• [EXERCISE INSTRUCTIONS]: Select from the data all lines with the word "lean".

• [TASK INPUT]:
-- ==== Sys2Proof/Machine/Dispatch.lean ====
section
/-! DEFINITION. The meaning of each command. -/

namespace Sys2Proof.Machine

def exec (i : Instr) (s : State) : Host.Outcome State Fault Refusal :=
  match i with
  | .powerOn => Sys2Proof.Machine.execPowerOn s
  | .resetAsserted => Sys2Proof.Machine.execResetAsserted s
  | .resetReleased => Sys2Proof.Machine.execResetReleased s
  | .loadComplete r => Sys2Proof.Machine.execLoadComplete r s
  | .loadTimeout => Sys2Proof.Machine.execLoadTimeout s
  | .ignReleased => Sys2Proof.Machine.execIgnReleased s
  | .ignAsserted => Sys2Proof.Machine.execIgnAsserted s
  | .windingDownTimeout => Sys2Proof.Machine.execWindingDownTimeout s
  | .shutdownAsserted => Sys2Proof.Machine.execShutdownAsserted s
  | .shutdownReleased => Sys2Proof.Machine.execShutdownReleased s
  | .releaseEdge asserted => Sys2Proof.Machine.execReleaseEdge asserted s
  | .telegramReceived bits => Sys2Proof.Machine.execTelegramReceived bits s
  | .cycleTimerExpiry => Sys2Proof.Machine.execCycleTimerExpiry s
  | .computationComplete => Sys2Proof.Machine.execComputationComplete s
  | .attemptStart => Sys2Proof.Machine.execAttemptStart s
  | .contentionLoss => Sys2Proof.Machine.execContentionLoss s
  | .transmitError => Sys2Proof.Machine.execTransmitError s
  | .silentTimerExpiry => Sys2Proof.Machine.execSilentTimerExpiry s
  | .completeSend => Sys2Proof.Machine.execCompleteSend s
  | .echoDeadlineExpiry c => Sys2Proof.Machine.execEchoDeadlineExpiry c s
  | .ackTimerExpiry => Sys2Proof.Machine.execAckTimerExpiry s
  | .startTimerExpiry => Sys2Proof.Machine.execStartTimerExpiry s
  | .stopTimerExpiry => Sys2Proof.Machine.execStopTimerExpiry s
  | .inhibitHoldExpiry => Sys2Proof.Machine.execInhibitHoldExpiry s
  | .slotHeld k => Sys2Proof.Machine.execSlotHeld k s
  | .slotStale k => Sys2Proof.Machine.execSlotStale k s
  | .faultRemovalTime f topic => Sys2Proof.Machine.execFaultRemovalTime f topic s

end Sys2Proof.Machine
end

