-- ==== Sys2Proof/Tests/Slice0.lean ====
section
/-! SUPPORT. Tests of one step or one function each, with the expected values taken from the manual's worked cases and tables; and, for each statement that has hypotheses, states and operands that meet them. -/

namespace Sys2Proof.Tests

open Sys2Proof Sys2Proof.Machine

set_option maxRecDepth 8000

/-! ### Helpers -/

/-- The state a command leads to. -/
def after (i : Instr) (s : State) : State :=
  match exec i s with
  | .next t => t
  | .fault _ => s
  | .refused _ => s

/-- A working part under the default configuration, at time 1000, its table built. -/
def ready : State := { State.reset with
  now := 1000
  pins := ⟨true, false, false, false⟩
  su := ⟨.ready, .idle, .good, false, none, false, .powerOn⟩
  ti := .reset (buildTable defaultCfg).1
  cs := { Sched.reset false with timer := some 1025 } }

/-- The same with release source LINE. -/
def lineReady : State := { ready with cfg := { defaultCfg with releaseSource := .line } }

/-- The same part winding down. -/
def winding : State := { ready with
  pins := ⟨false, false, false, false⟩, su := ⟨.windingDown, .idle, .good, false, some 1000, false, .powerOn⟩ }

/-- The same part asleep. -/
def asleep : State := { ready with
  pins := ⟨false, false, false, false⟩, su := ⟨.sleep, .idle, .good, false, none, false, .powerOn⟩, cs := .reset false }

/-- The Negotiator in a state, its timers stopped. -/
def neg (x : NegState) : Neg := { Neg.reset with state := x }

/-- A telegram without POLL. -/
def frame (topic source : Nat) (seq : SeqNo) (ws : List Word) : Frame := ⟨topic, source, seq, 0, ws⟩

/-- An image's bytes, its sum word appended. -/
def image (ws : List Nat) : List Byte :=
  (ws ++ [ws.foldl (· + ·) 0 % 65536]).flatMap (fun w => [BitVec.ofNat 8 (w / 256), BitVec.ofNat 8 w])

/-- The length word and the 60 configuration words of the image map's defaults (R186). -/
def defaultWords : List Nat :=
  [60, 0x106, 40, 52, 60, 61, 62, 70, 80, 90, 96, 0x7fff, 0x7fff, 0x7fff, 100, 101, 102, 103, 112, 40] ++
  [30, 100, 50, 30, 30, 30, 50, 1000, 500, 60, 300, 150, 60, 60, 90, 150, 5000, 2000, 0, 0] ++
  [0x031e, 0x0419, 400, 700, 0x141c, 0x030c, 10, 250, 150, 120, 900, 920, 300, 150, 2000, 400, 600, 1500, 6500, 4500, 1500]

/-- The worked case of spec/12: word 1 holds 0x011F, word 40 holds 0x0A0F, word 29 holds 20. -/
def clampedWords : List Nat := ((defaultWords.set 1 0x011f).set 40 0x0a0f).set 29 20

/-! ### Operands, decoding, encoding -/

theorem test_short_image_ill_formed : Instr.wf (.loadComplete (.bytes (List.replicate 123 0))) = false := by decide
theorem test_whole_image_well_formed : Instr.wf (.loadComplete (.bytes (List.replicate 124 0))) = true := by decide
theorem test_recessive_start_ill_formed : Instr.wf (.telegramReceived [true, false]) = false := by decide
theorem test_no_bits_ill_formed : Instr.wf (.telegramReceived []) = false := by decide
theorem test_topic_0_ill_formed : Instr.wf (.faultRemovalTime .lengthError 0) = false := by decide
theorem test_topic_512_ill_formed : Instr.wf (.faultRemovalTime .lengthError 512) = false := by decide
theorem test_topic_511_well_formed : Instr.wf (.faultRemovalTime .sourceMismatch 511) = true := by decide
theorem test_no_word_spells_a_command : decodeTableWord 16 0 = none := rfl

/-- The check of the nine characters 1 to 9 under generator x^16 + x^12 + x^5 + 1 from all ones (R152); the value is the published one for it. -/
theorem test_crc : crc16 ("123456789".toList.flatMap (fun c => bitsOfNat 8 c.toNat)) = 0x29B1#16 := by decide

/-- R151: the first 23 bits of a telegram of topic 40, source 3, sequence 7, one word, written out. -/
theorem test_frame_head : (frame 40 3 7 [800]).bits.take 23 =
    [false, false, false, false, true, false, true, false, false, false, false, false, false, true, true, false, true, true, true,
     false, false, false, true] := by decide

/-- R151: four words make 115 bits. -/
theorem test_frame_length : (frame 52 9 0 [1, 2, 3, 0]).bits.length = 115 := by decide

theorem test_frame_received : receiveFrame (frame 40 3 7 [800]).bits = some (frame 40 3 7 [800]) := by decide
theorem test_flipped_bit_refused : receiveFrame ((frame 40 3 7 [800]).bits.set 40 true) = none := by decide
theorem test_source_31_refused : receiveFrame (frame 40 31 7 [800]).bits = none := by decide
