-- ==== Sys2Proof/Machine/State.lean ====
section
/-! DEFINITION. The state of one HUFFCORE instance: everything 10_state R20 lists, then the decoder's scratch (R35)
that the container rows act on, then the model's own fields (the Host's queue of accesses and the words it got back,
the counters that number free values). All of it is plain data. -/

namespace Sys2Proof.Machine

/-- R21: whether a command is in flight. -/
inductive Run where
  | idle
  | busy
deriving DecidableEq, Repr

/-- R220, R221: one constructor for every cause a command can end with. -/
inductive Failure where
  /-- kind 1: BUILD, WALK, COMPILE, ENCODE. -/
  | emptyInput
  /-- kind 2: ENCODE; the first uncovered input byte. -/
  | missingCode (sym : Byte)
  /-- kind 3, sub 1: DECODE. -/
  | truncated
  /-- kind 3, sub 2: DECODE. -/
  | padding
  /-- kind 3, sub 3: DECODE. -/
  | noChild
  /-- kind 3, sub 4: DECODE. -/
  | partialCode
  /-- kind 4, sub 1: DECODE. -/
  | throughLeaf
  /-- kind 4, sub 2: DECODE. -/
  | sameNode
  /-- kind 4, sub 3: DECODE. -/
  | endsAtInternal
  /-- kind 5: ENCODE, DECODE. -/
  | outputOverflow
  /-- kind 6, sub 1: an illegal opcode. -/
  | illegalOpcode (op : Byte)
  /-- kind 6, sub 2: ILEN > IBUF_SIZE at COUNT, COMPILE, ENCODE, DECODE. -/
  | illegalLength
deriving DecidableEq, Repr

/-- R26: the fields of STATUS that are state (BUSY is RUN, seen through STATUS). -/
structure Status where
  done : Bool
  error : Bool
  kind : BitVec 4
  sub : BitVec 4
  detail : Byte
deriving DecidableEq, Repr

/-- R22, R38: every field 0. -/
def Status.clear : Status := { done := false, error := false, kind := 0, sub := 0, detail := 0 }

/-- R30: one record of the tree arena. -/
structure Node where
  used : Bool
  freq : Freq
  left : NodeIx
  right : NodeIx
deriving DecidableEq, Repr

/-- R30: "An unused slot is {USED=0, FREQ=0, LEFT=NONE, RIGHT=NONE}". -/
def Node.unused : Node := { used := false, freq := 0, left := Config.noNode, right := Config.noNode }

/-- R32: one record of the codebook; BITS[k] is code bit c[k]. -/
structure CbRec where
  valid : Bool
  len : Byte
  bits : BitVec 256
deriving DecidableEq, Repr

/-- R32: the record of a symbol that has no code. -/
def CbRec.invalid : CbRec := { valid := false, len := 0, bits := 0 }

/-- R102, R191: one parsed entry; its LEN is the length of `code`. -/
structure Entry where
  sym : Byte
  code : Bits
deriving DecidableEq, Repr

/-- R35 (c), R191 phase A: how far the parser of a container has got. It is scratch: the completion of a command
leaves it `empty`, and no Host access sees it (log entry 5). -/
structure Scan where
  /-- Entries the COUNT byte declared and that are still to be read. -/
  left : Nat
  /-- The byte position `p`. -/
  p : Nat
  /-- The SYM byte of the entry being read. -/
  sym : Byte
  /-- `ENT`, in container order. -/
  ents : List Entry
deriving DecidableEq, Repr

/-- No container is being read. -/
def Scan.empty : Scan := { left := 0, p := 0, sym := 0, ents := [] }

/-- One access of the Host (R61), one step of its polling loop (R108), or the platform's reset (R250). -/
inductive HostOp where
  /-- `RD addr`. -/
  | read (addr : Word)
  /-- `WR addr, data`. -/
  | write (addr data : Word)
  /-- `WAIT`: read STATUS, again and again until BUSY is 0. -/
  | wait
  /-- The reset input. -/
  | reset
deriving DecidableEq, Repr

/-- A register file or buffer: the entries that differ from what an unlisted index reads as, index rising (log
entry 9). -/
abbrev Table (α : Type) := List (Nat × α)

/-- A buffer of bytes (R33, R34), by byte index. Only written bytes are listed (log entry 2). -/
abbrev Memory := List Host.Cell

/-- The state. -/
structure State where
  /-- PARAMETER, not state (R5, R39): the two sizes; no step changes them. -/
  params : Config.Params
  /-- R21. -/
  run : Run
  /-- R25. -/
  cmd : Byte
  /-- R26. -/
  status : Status
  /-- R27. -/
  ilen : Word
  /-- R28. -/
  olen : Word
  /-- R29. -/
  root : NodeIx
  /-- R31: the counters that are not 0. -/
  ft : Table Word
  /-- R30: the used slots. -/
  node : Table Node
  /-- R32: the valid records. -/
  cb : Table CbRec
  /-- R33: the bytes written since reset. -/
  ibuf : Memory
  /-- R34: the bytes written since reset. -/
  obuf : Memory
  /-- R35: the container parser's scratch. -/
  scan : Scan
  /-- MODEL's own: the Host accesses still to come, in the order issued (R70). -/
  inbox : List HostOp
  /-- MODEL's own: the words the Host's reads returned, the oldest first. -/
  replies : List Word
  /-- MODEL's own: while BUSY, how many Host accesses still come before the completion step (V10). -/
  wait : Nat
  /-- MODEL's own: the number of the next free value. -/
  fresh : Nat
  /-- MODEL's own: the number of the last reset, which names the unspecified bytes of IBUF and OBUF (V1). -/
  epoch : Nat
deriving DecidableEq, Repr

/-- The block never stops: every failure is a completed command (R23, R227), every access outside the map reads 0 or
is ignored (R61, R69). So no step faults, and the type has no constructor (log entry 8). -/
inductive Fault : Type
deriving DecidableEq, Repr

/-- Why a step has no meaning. -/
inductive Refusal where
  /-- An arm of `exec` whose instruction has no meaning yet; no arm uses it. Safe: nothing follows from a refusal. -/
  | notModelled (mnemonic : String)
deriving DecidableEq, Repr

/-- R38: the machine right after reset, with the default sizes of R5, an idle Host and no word read (log entries 10
and 11). -/
def State.reset : State where
  params := Config.Params.default
  run := .idle
  cmd := 0
  status := Status.clear
  ilen := 0
  olen := 0
  root := Config.noNode
  ft := []
  node := []
  cb := []
  ibuf := []
  obuf := []
  scan := Scan.empty
  inbox := []
  replies := []
  wait := 0
  fresh := 1
  epoch := 0

/-- What a step of this model answers. -/
abbrev Result := Host.Outcome State Fault Refusal

end Sys2Proof.Machine
end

• [RESULT]:
-- ==== Sys2Proof/Machine/Dispatch.lean ====
-- ==== Sys2Proof/Tests/Slice0.lean ====
-- ==== Sys2Proof/Machine/State.lean ====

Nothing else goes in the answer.